= Beginning of Section =

-- ==== Sys2Proof/Machine/Huffman.lean ====
section
/-!
DEFINITION. The adaptive Huffman tables: their entries, the initial tree, halving, the update and the symbol walk
(42_lzhuf.md R186 to R191). An operation answers `none` only where its pseudocode would read or write outside a table
or never end, which no tree makes it do (R190; DEDUCED, safe, log 10).
-/

namespace Sys2Proof.Machine

open Sys2Proof.Config (Params)

/-! ### Entries -/

/-- freq[k]. -/
def Huff.freqAt (h : Huff) (k : Nat) : Option Nat := h.freq[k]?.map BitVec.toNat

/-- son[k]. -/
def Huff.sonAt (h : Huff) (k : Nat) : Option Nat := h.son[k]?.map BitVec.toNat

/-- prnt[k]. -/
def Huff.prntAt (h : Huff) (k : Nat) : Option Nat := h.prnt[k]?.map BitVec.toNat

/-- freq[k] <- v. -/
def Huff.setFreq (h : Huff) (k v : Nat) : Option Huff :=
  if k < h.freq.length then some { h with freq := h.freq.set k (BitVec.ofNat 16 v) } else none

/-- son[k] <- v. -/
def Huff.setSon (h : Huff) (k v : Nat) : Option Huff :=
  if k < h.son.length then some { h with son := h.son.set k (BitVec.ofNat 16 v) } else none

/-- prnt[k] <- v. -/
def Huff.setPrnt (h : Huff) (k v : Nat) : Option Huff :=
  if k < h.prnt.length then some { h with prnt := h.prnt.set k (BitVec.ofNat 16 v) } else none

/-- The parent entries of a subtree are set: prnt[i], and prnt[i + 1] where i is the first of two children. -/
def Huff.setParent (t : Nat) (h : Huff) (i p : Nat) : Option Huff :=
  match h.setPrnt i p with
  | none => none
  | some h' => if i < t then h'.setPrnt (i + 1) p else some h'

/-! ### StartHuff (R186) -/

/-- The frequencies of the internal nodes in the order they are built: each is the sum of the two lowest unpaired
nodes, and joins the unpaired nodes at the end. -/
def pairSums : Nat → List Half → List Half
  | n + 1, a :: b :: rest => (a + b) :: pairSums n (rest ++ [a + b])
  | _, _ => []

/-- The initial tables: leaf c at node c with frequency 1; internal node N_CHAR + m over nodes 2m and 2m + 1; the
sentinel freq[T] = 0xFFFF; prnt[R] = 0. DEDUCED, safe: the entries that the loops of R186 leave (log 22). -/
def startHuff (p : Params) : Huff where
  freq := List.replicate p.nChar 1 ++ pairSums (p.T - p.nChar) (List.replicate p.nChar 1) ++ [0xFFFF]
  son :=
    (List.range p.nChar).map (fun c => BitVec.ofNat 16 (c + p.T)) ++
      (List.range (p.T - p.nChar)).map (fun m => BitVec.ofNat 16 (2 * m))
  prnt :=
    (List.range p.root).map (fun k => BitVec.ofNat 16 (p.nChar + k / 2)) ++ [0] ++
      (List.range p.nChar).map (fun c => BitVec.ofNat 16 c)

/-! ### reconst (R187) -/

/-- A node's frequency and son entry. -/
abbrev HuffNode := Half × Half

/-- Step 1: the leaves in node order, frequencies halved upwards. -/
def halvedLeaves (t : Nat) (nodes : List HuffNode) : List HuffNode :=
  (nodes.filter (fun n => decide (t ≤ n.2.toNat))).map (fun n => (BitVec.ofNat 16 ((n.1.toNat + 1) / 2), n.2))

/-- The insertion point below index k: just after the last node with a frequency of at most f, searched downwards. -/
def insertionPoint (nodes : List HuffNode) (f : Half) : Nat → Nat
  | 0 => 0
  | k + 1 =>
    match nodes[k]? with
    | some n => if f.toNat < n.1.toNat then insertionPoint nodes f k else k + 1
    | none => insertionPoint nodes f k

/-- Step 2, from the pair of nodes i and i + 1 on, `n` internal nodes still to build. -/
def rebuildFrom : Nat → Nat → List HuffNode → Option (List HuffNode)
  | 0, _, nodes => some nodes
  | n + 1, i, nodes =>
    match nodes[i]?, nodes[i + 1]? with
    | some a, some b =>
      let f := a.1 + b.1
      let k := insertionPoint nodes f nodes.length
      rebuildFrom n (i + 2) (nodes.take k ++ (f, BitVec.ofNat 16 i) :: nodes.drop k)
    | _, _ => none

/-- Step 3, for the nodes from i on, with their son entries: the parents. -/
def reparentFrom (t : Nat) : Nat → List Half → Huff → Option Huff
  | _, [], h => some h
  | i, k :: rest, h =>
    match h.setParent t k.toNat i with
    | none => none
    | some h' => reparentFrom t (i + 1) rest h'

/-- reconst(): halves every frequency and rebuilds the tree. freq[T] is not touched. -/
def reconst (p : Params) (h : Huff) : Option Huff :=
  let leaves := halvedLeaves p.T ((h.freq.take p.T).zip h.son)
  if leaves.length = p.nChar then
    match rebuildFrom (p.T - p.nChar) 0 leaves with
    | none => none
    | some nodes =>
      let sons := nodes.map Prod.snd
      reparentFrom p.T 0 sons { h with freq := nodes.map Prod.fst ++ h.freq.drop p.T, son := sons }
  else none

/-! ### update (R188) -/

/-- The last node from l on whose successor is not below k: `while k > freq[l + 1]: l <- l + 1`. -/
def Huff.lastBelow (h : Huff) (k : Nat) : Nat → Nat → Option Nat
  | 0, _ => none
  | fuel + 1, l =>
    match h.freqAt (l + 1) with
    | none => none
    | some f => if f < k then Huff.lastBelow h k fuel (l + 1) else some l

/-- The swap of node n, whose frequency is now k, with node l: frequencies, sons and the parents of their subtrees. -/
def Huff.swap (t : Nat) (h : Huff) (n l k : Nat) : Option Huff := do
  let fl ← h.freqAt l
  let h ← h.setFreq n fl
  let h ← h.setFreq l k
  let i ← h.sonAt n
  let h ← h.setParent t i l
  let j ← h.sonAt l
  let h ← h.setSon l i
  let h ← h.setParent t j n
  h.setSon n j

/-- One turn of the loop at node n: the frequency is counted and, where the order is broken, the node changes places.
Answers the tables and the node's index afterwards. -/
def Huff.bump (t : Nat) (h : Huff) (n : Nat) : Option (Huff × Nat) := do
  let f ← h.freqAt n
  let h ← h.setFreq n (f + 1)
  let k ← h.freqAt n
  let above ← h.freqAt (n + 1)
  if above < k then
    let l ← h.lastBelow k t (n + 1)
    let h ← h.swap t n l k
    some (h, l)
  else some (h, n)

/-- The loop: from node n up to the root. -/
def Huff.climb (t : Nat) : Nat → Huff → Nat → Option Huff
  | 0, _, _ => none
  | fuel + 1, h, n =>
    match h.bump t n with
    | none => none
    | some (h', n') =>
      match h'.prntAt n' with
      | none => none
      | some 0 => some h'
      | some q => Huff.climb t fuel h' q

/-- The tables that `update` starts from: rebuilt where the root's frequency has reached MAX_FREQ. -/
def Huff.halvedIfFull (p : Params) (h : Huff) : Option Huff :=
  match h.freqAt p.root with
  | none => none
  | some f => if f = Config.MAX_FREQ then reconst p h else some h

/-- update(c): one occurrence of symbol c. -/
def Huff.update (p : Params) (h : Huff) (c : Nat) : Option Huff :=
  match h.halvedIfFull p with
  | none => none
  | some h' =>
    match h'.prntAt (c + p.T) with
    | none => none
    | some n => Huff.climb p.T p.T h' n

/-! ### The symbol walk (R191) -/

/-- What the walk from the root finds. -/
inductive WalkResult where
  /-- A leaf: its symbol, and the state with the code's bits consumed. -/
  | leaf (c : Nat) (s : State)
  /-- The body ended inside the code; the state to raise from. -/
  | truncated (s : State)
  /-- A son entry outside the tables. -/
  | unsound

/-- `while n < T: n <- son[n + GetBit()]`, with `left` body bits left. -/
def walkFrom : Nat → Nat → State → WalkResult
  | left, n, s =>
    if s.params.T ≤ n then .leaf (n - s.params.T) s
    else
      match left with
      | 0 => .truncated s
      | left + 1 =>
        match s.huff.sonAt (n + (s.bodyBit s.dec.bitpos).toNat) with
        | none => .unsound
        | some n' => walkFrom left n' s.skipBit

/-- The symbol code at the current bit position, read from the root. -/
def State.walk (s : State) : WalkResult :=
  match s.huff.sonAt s.params.root with
  | none => .unsound
  | some n => walkFrom (s.bodyBits - s.dec.bitpos) n s

end Sys2Proof.Machine
end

= End of Section =

* YOUR GOAL *
Copy out every line of the data where the word "left" occurs.

* ANSWER SECTION *
/-- `while n < T: n <- son[n + GetBit()]`, with `left` body bits left. -/
  | left, n, s =>
      match left with
      | left + 1 =>
        | some n' => walkFrom left n' s.skipBit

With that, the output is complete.